Abstract
It was demonstrated in previous studies that cysteine-rich angiogenic inducer 61 (Cyr61) plays vital roles in hematological disorders, and we have already reported that the Cyr61 protein is a tumor promoter in acute myeloid leukemia (AML). Here, we investigated the association between CYR61 gene polymorphisms and susceptibility to AML.
We genotyped 2 single-nucleotide polymorphisms (rs2297141 and rs6576776) in the region of the CYR61 gene by improved multiplex ligase detection reaction genotyping assays in a total of 275 samples, including samples from 137 AML patients and 138 healthy controls. Chi-squared tests and logistic regression analysis were performed to compare the different distributions of the genotypes and alleles between patients and healthy controls.
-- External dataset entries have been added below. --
theorem forestInv_passes {es : List (Byte × Word)} (hlen : es.length ≤ 256) (n : Nat) {f : Forest}
    (h : ForestInv es f) (hn : f.heap.length = n + 1) :
    ForestInv es (mergePasses n f) ∧ (mergePasses n f).heap.length = 1 := by
  induction n generalizing f with
  | zero => exact ⟨h, hn⟩
  | succ n ih =>
    obtain ⟨h1, h2⟩ := forestInv_pass h hlen (by omega)
    exact ih h1 (by omega)

/-- What BUILD makes of at least two entries (41_tree_build.md R111 to R114, R117). -/
theorem buildTree_many {es : List (Byte × Word)} (h2 : 2 ≤ es.length) (hlen : es.length ≤ 256) :
    ∃ f p, buildTree es = .ok (f.nodes, p.2) ∧ f.heap = [p] ∧ ForestInv es f := by
  match es, h2 with
  | e1 :: e2 :: rest, _ =>
    obtain ⟨h1, h3⟩ := forestInv_passes hlen (rest.length + 1) (forestInv_start (by simp) hlen) (by simp [leafForest])
    obtain ⟨p, hp⟩ := List.length_eq_one_iff.mp h3
    exact ⟨_, p, by simp only [buildTree, hp], hp, h1⟩

/-- The root is the last record made. -/
theorem forestInv_root {es : List (Byte × Word)} {f : Forest} (h : ForestInv es f) {p : HeapPair}
    (hp : f.heap = [p]) (h2 : 2 ≤ es.length) (hlen : es.length ≤ 256) :
    f.nodes.length = 2 * es.length - 1 ∧ p.2 = 2 * es.length - 2 := by
  have hc := h.count
  rw [hp, List.length_singleton] at hc
  refine ⟨by omega, ?_⟩
  have hw := h.waiting
  rw [hp] at hw
  have : f.nodes.length - 1 ∈ [p].map Prod.snd := (hw _).mp
    ⟨by omega, fun y n hy hn hk => by
      obtain ⟨-, hl, hr⟩ := h.forms n (List.mem_of_getElem? hn)
      by_cases hyk : y < es.length
      · obtain ⟨e, he⟩ : ∃ e, es[y]? = some e := ⟨_, List.getElem?_eq_getElem hyk⟩
        rw [h.leaves y e he] at hn; cases hn; simp [NodeRec.leafOf] at hk
      · obtain ⟨n', a, b, j1, -, j3, j4, -, j6, j7, -⟩ := h.joins y (by omega) hy
        rw [hn] at j1; cases j1
        have := j6.1; have := j7.1
        omega⟩
  simp at this
  omega

end Sys2Proof.Laws
end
The rs2297141 A allele was associated with lower risk of AML compared with the G allele (odds ratio [OR] = 0.704, 95% confidence interval [CI] = 0.503–0.985, P = .04) in both the dominant (OR = 0.447, 95% CI = 0.22–0.909, P = .025, AA vs GG) and recessive inheritance models (OR = 0.419, 95% CI = 0.23–0.763, P = .004, AA vs GA + GG). Although the distribution of the rs6576776 alleles was not different between patients with AML and normal controls, the CC genotype significantly increased the risk of AML in the dominant inheritance model (OR = 6.064, 95% CI = 1.303–28.216, P = .01, CC vs GG) and the recessive inheritance model (OR = 5.937, 95% CI = 1.291–27.306, P = .01, CC vs GC + GG). Additionally, it was shown that the rs2297141 and rs6576776 genotypes were associated with AML-M5 and AML-M2, respectively.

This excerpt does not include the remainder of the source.